I'd agree that you shouldn't use it on seals or rubbers, but why on earth would you?
 
Dont think we disagree.I was just pointing out to be careful where copperslip goes.Ive known of several people putting on the pistons where it can contaminate the seals causing the pistons to stick
 
For £60 replace the calliper if the original is sticking, you will need pads as well and check the disc, often it is worn when this happens. If it has stuck once the thing will do it again, they don't self repair! If you have water in the fluid that needs replaced, presumably it hasn't been changed for a few years. Sounds like you have roasted the bearing too, that will likely fail and need replaced at some point soon. Unlikely you will be able to strip clean and re grease unless they are taper bearings.
Copper grease is ok on the pad edges but not on any rubber, the sliding part often has pins that slide in rubber, use proper rubber grease there not copper grease as it will cause problems, the rubber can swell and stick.
 
The rear brakes on small cars do virtually no work at all, particularly if you drive normally only using a fraction of the cars braking potential. For this reason corrosion and seizing up of rear brake components is common place. Rear brake discs will almost always need replacing through corrosion rather than wear.

Now the bit which makes it worthy of a post on here. Cars driven by boaters are even more likely to suffer rear brake issues if they dip the rear wheels in water (especially the sea) when launching and recovering boats.

Have the car looked at properly. It sounds like a new calliper is required if the brake nipple rubber cover has melted. It also sounds like a new hub bearing is required. The discs and pads can be assessed visually. If they need changing then do so as a pair on your rear axel (I know you haven't actually got a rear axel but figuratively speaking).

Finally change the brake fluid. It should be changed anyway every 2-4 years. Brake fluid is hydroscopic ie it attracts and soaks up water which has a lower boiling point than the brake fluid. This encourages air production and brake fade.

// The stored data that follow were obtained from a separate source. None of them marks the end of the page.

-- ==== Sys2Proof/Decode.lean ====
section
/-! DEFINITION. The decoder, total on any bytes (30_encoding.md R100 to R108), and the encoder. -/

namespace Sys2Proof

open Sys2Proof.Machine (loByte hiByte mkWord mkLong offOf bankOf)

/-- An entry of an opcode table: how many operand bytes follow the opcode and the instruction they make
(30_encoding.md R100, R101, R104). -/
inductive Entry where
  | none  (i : Instr)
  | one   (k : Byte → Instr)
  | two   (k : Word → Instr)
  | three (k : Long → Instr)
  | pair  (k : Byte → Byte → Instr)
  | immM  (k : Imm → Instr)
  | immX  (k : Imm → Instr)

/-- The number of operand bytes fetched for an entry (30_encoding.md R100, R102, R110). -/
def Entry.operandBytes (c : DecodeCtx) : Entry → Nat
  | .none _ => 0
  | .one _ => 1
  | .two _ => 2
  | .three _ => 3
  | .pair _ => 2
  | .immM _ => if c.m8 then 1 else 2
  | .immX _ => if c.x8 then 1 else 2

/-- A width-dependent immediate from the bytes after the opcode (30_encoding.md R102). -/
def buildImm (eight : Bool) (k : Imm → Instr) : List Byte → Option (Instr × List Byte)
  | b :: rest =>
    if eight then some (k (.byte b), rest)
    else match rest with
      | h :: rest => some (k (.word (mkWord h b)), rest)
      | [] => .none
  | [] => .none

/-- The instruction an entry makes of the bytes after the opcode, little-endian (30_encoding.md R101), with
the bytes left over; none if there are too few. -/
def Entry.build (c : DecodeCtx) : Entry → List Byte → Option (Instr × List Byte)
  | .none i, bs => some (i, bs)
  | .one k, b :: bs => some (k b, bs)
  | .two k, l :: h :: bs => some (k (mkWord h l), bs)
  | .three k, l :: h :: bk :: bs => some (k (mkLong bk (mkWord h l)), bs)
  | .pair k, b1 :: b2 :: bs => some (k b1 b2, bs)
  | .immM k, bs => buildImm c.m8 k bs
  | .immX k, bs => buildImm c.x8 k bs
  | _, _ => .none
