/-- The registers do not matter to the traffic. -/
theorem of_eq {s' t' : State} (h : Traffic l s t) (hs : s'.cfg = s.cfg ∧ s'.ioTrace = s.ioTrace ∧ s'.irq = s.irq ∧ s'.mem = s.mem)
    (ht : t'.cfg = t.cfg ∧ t'.ioTrace = t.ioTrace ∧ t'.irq = t.irq ∧ t'.mem = t.mem) : Traffic l s' t' := by
  obtain ⟨hc, ⟨n, t1, i1, m1⟩, q, w, b⟩ := h
  obtain ⟨s1, s2, s3, s4⟩ := hs
  obtain ⟨u1, u2, u3, u4⟩ := ht
  exact ⟨by rw [u1, s1, hc], ⟨n, by rw [u2, s2, t1], by rw [u3, s3]; exact i1, by rw [u4, s4, s1]; exact m1⟩,
    fun hu => by rw [u2, s2]; exact q (by simpa [State.Unobserved, s1] using hu),
    by rw [u4, s4]; exact w, by rw [u4, s4, s1]; exact b⟩

/-- The frame of memory that traffic gives. -/
theorem memFrame (h : Traffic l s t) (hw : s.mem.wf = true) : MemFrame l s t := by
  obtain ⟨-, ⟨n, ht, -, hm⟩, -, -, -⟩ := h
  intro a ha ho
  refine hm hw a ha fun r hr c hc hca => ho ⟨r, ?_, c, hc, hca⟩
  simpa [accessesSince, ht] using hr

/-- The interrupt line moves only where an observer was called. -/
theorem irq_of_trace (h : Traffic l s t) (ht : t.ioTrace = s.ioTrace) : t.irq = s.irq := by
  obtain ⟨-, ⟨n, hn, hi, -⟩, -, -, -⟩ := h
  apply hi
  have := congrArg List.length (hn.symm.trans ht)
  simpa using this

/-- The frame the statements use. -/
theorem frame (h : Traffic l s t) : AccessFrame l s t :=
  ⟨let ⟨n, hn, _⟩ := h.trace; ⟨n, hn⟩, h.irq_of_trace, h.quiet, h.memFrame⟩

theorem memoryOk (h : Traffic l s t) (hs : s.memoryOk = true) : t.memoryOk = true := by
  simp only [State.memoryOk, Bool.and_eq_true] at *
  rw [h.cfg]
  exact ⟨h.wf hs.1, h.below hs.2⟩

theorem unobserved (h : Traffic l s t) (hs : s.Unobserved) : t.Unobserved := by
  simpa [State.Unobserved, h.cfg] using hs

end Traffic

/-! Byte accesses. -/

theorem observe_regs (e : IoEvent) (s : State) : SameRegs s (observe e s).2 := rfl

theorem observe_traffic (e : IoEvent) {s : State} (hu : ¬ s.Unobserved) : Traffic [] s (observe e s).2 := by
  refine ⟨rfl, ⟨[⟨e, Config.observerReply s.ioTrace.length e⟩], rfl, by simp, ?_⟩, fun h => absurd h hu,
    Memory.storeCells_wf _,
    Memory.storeCells_below _⟩
  intro hw a _ ho
  exact Memory.read_storeCells hw (fun c hc => ho _ (List.mem_singleton.2 rfl) c hc)

/-- The reachable addresses of the variant (00_scope.md R3, `ADDR_MASK`): bank 0 alone in the 8-bit variants. -/
def State.reaches (s : State) (addr : Long) : Prop := s.is816 = true ∨ bankOf addr = 0

theorem memSize_covers {s : State} {addr : Long} (hc : s.cfg.covers = true) (hr : s.reaches addr) :
    addr.toNat < s.cfg.memSize := by
  have h0 := addr.isLt
  unfold Config.covers at hc
  unfold Config.memSize
  rcases hr with hr | hr
  · simp only [State.is816, beq_iff_eq] at hr
    simp only [hr, bne_self_eq_false, Bool.false_or, beq_iff_eq] at hc
    simp [hr, hc]
    omega
  · have h1 : addr.toNat < 65536 := by
      have h2 := congrArg BitVec.toNat hr
      simp only [bankOf, BitVec.toNat_setWidth, BitVec.toNat_ushiftRight, Nat.shiftRight_eq_div_pow] at h2
      simp at h2
      omega
    cases hv : s.cfg.variant <;> simp
    · exact h1
    · exact h1
    · simp only [hv, bne_self_eq_false, Bool.false_or, beq_iff_eq] at hc
      simp [hc]
      omega

/-- `MemRead1` (20_memory.md R74). -/
theorem memRead1_spec {addr : Long} {s t : State} {v : Byte} (h : memRead1 addr s = .ok (v, t)) :
    SameRegs s t ∧ Traffic [] s t := by
  unfold memRead1 at h
  split at h
  · cases h
  · split at h
    · rename_i hio
      cases h
      exact ⟨observe_regs _ _, observe_traffic _ fun hu => by rw [hu.1] at hio; cases hio⟩
    · cases h; exact ⟨.refl _, .refl _⟩

/-- No observed access. -/
theorem Recorded.refl (s : State) : Recorded [] s s := ⟨[], rfl, rfl⟩

/-- The observed accesses of two stretches of a run, in order. -/
theorem Recorded.trans {e f : List IoEvent} {s t u : State} (h : Recorded e s t) (k : Recorded f t u) :
    Recorded (e ++ f) s u := by
  obtain ⟨m, hm, rfl⟩ := h
  obtain ⟨n, hn, rfl⟩ := k
  exact ⟨n ++ m, by rw [hn, hm, List.append_assoc], by simp⟩

/-- An observed access is recorded. -/
theorem observe_recorded (e : IoEvent) (s : State) : Recorded [e] s (observe e s).2 := ⟨[_], rfl, rfl⟩

/-- A byte read is an observed access where a read observer is bound, and else none. -/
theorem memRead1_recorded {addr : Long} {s t : State} {v : Byte} (h : memRead1 addr s = .ok (v, t)) :
    Recorded (([addr.toNat].filter s.cfg.ioRead.contains).map .read) s t := by
  unfold memRead1 at h
  split at h
  · cases h
  · split at h
    · rename_i hio; cases h
      rw [List.filter_cons, if_pos hio]
      exact observe_recorded _ s
    · rename_i hio; cases h
      rw [List.filter_cons, if_neg hio]
      exact .refl s

/-- A byte of memory can be read. -/
theorem memRead1_completes {addr : Long} {s : State} (ha : addr.toNat < s.cfg.memSize) :
    ∃ v t, memRead1 addr s = .ok (v, t) := by
  unfold memRead1
  rw [if_neg (by omega)]
  split <;> exact ⟨_, _, rfl⟩

/-- An address outside memory cannot be read (20_memory.md R87). -/
theorem memRead1_outside {addr : Long} {s : State} (ha : s.cfg.memSize ≤ addr.toNat) :
    memRead1 addr s = .error (.addressOutOfBounds addr.toNat) := by
  unfold memRead1
  rw [if_pos ha]

/-- A read with no observer. -/
theorem memRead1_plain {addr : Long} {s : State} (ha : addr.toNat < s.cfg.memSize) (hu : s.Unobserved) :
    memRead1 addr s = .ok (s.mem.read addr.toNat, s) := by
  unfold memRead1
  rw [if_neg (by omega), hu.1]
  rfl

There have been a few posts along the lines of, "all it needs is a quick this or that, back in the day we used to get brake fade all the time and it was fine." If you hit my daughter in your car as she crossed the road because your brakes had been knowingly poorly maintained and when you stood on them the pedal went to the floor I would beat your head with my fists until it looked like spaghetti bolognase. I don't give a rat's arse if you choose to drive round in a death trap risking your life. The problem is you need to think of all the other people out there. Not just motorists.

Sorry if the last bit sounds a bit harsh or patronising but the brake components on your car aren't expensive. There is no need to take the risk.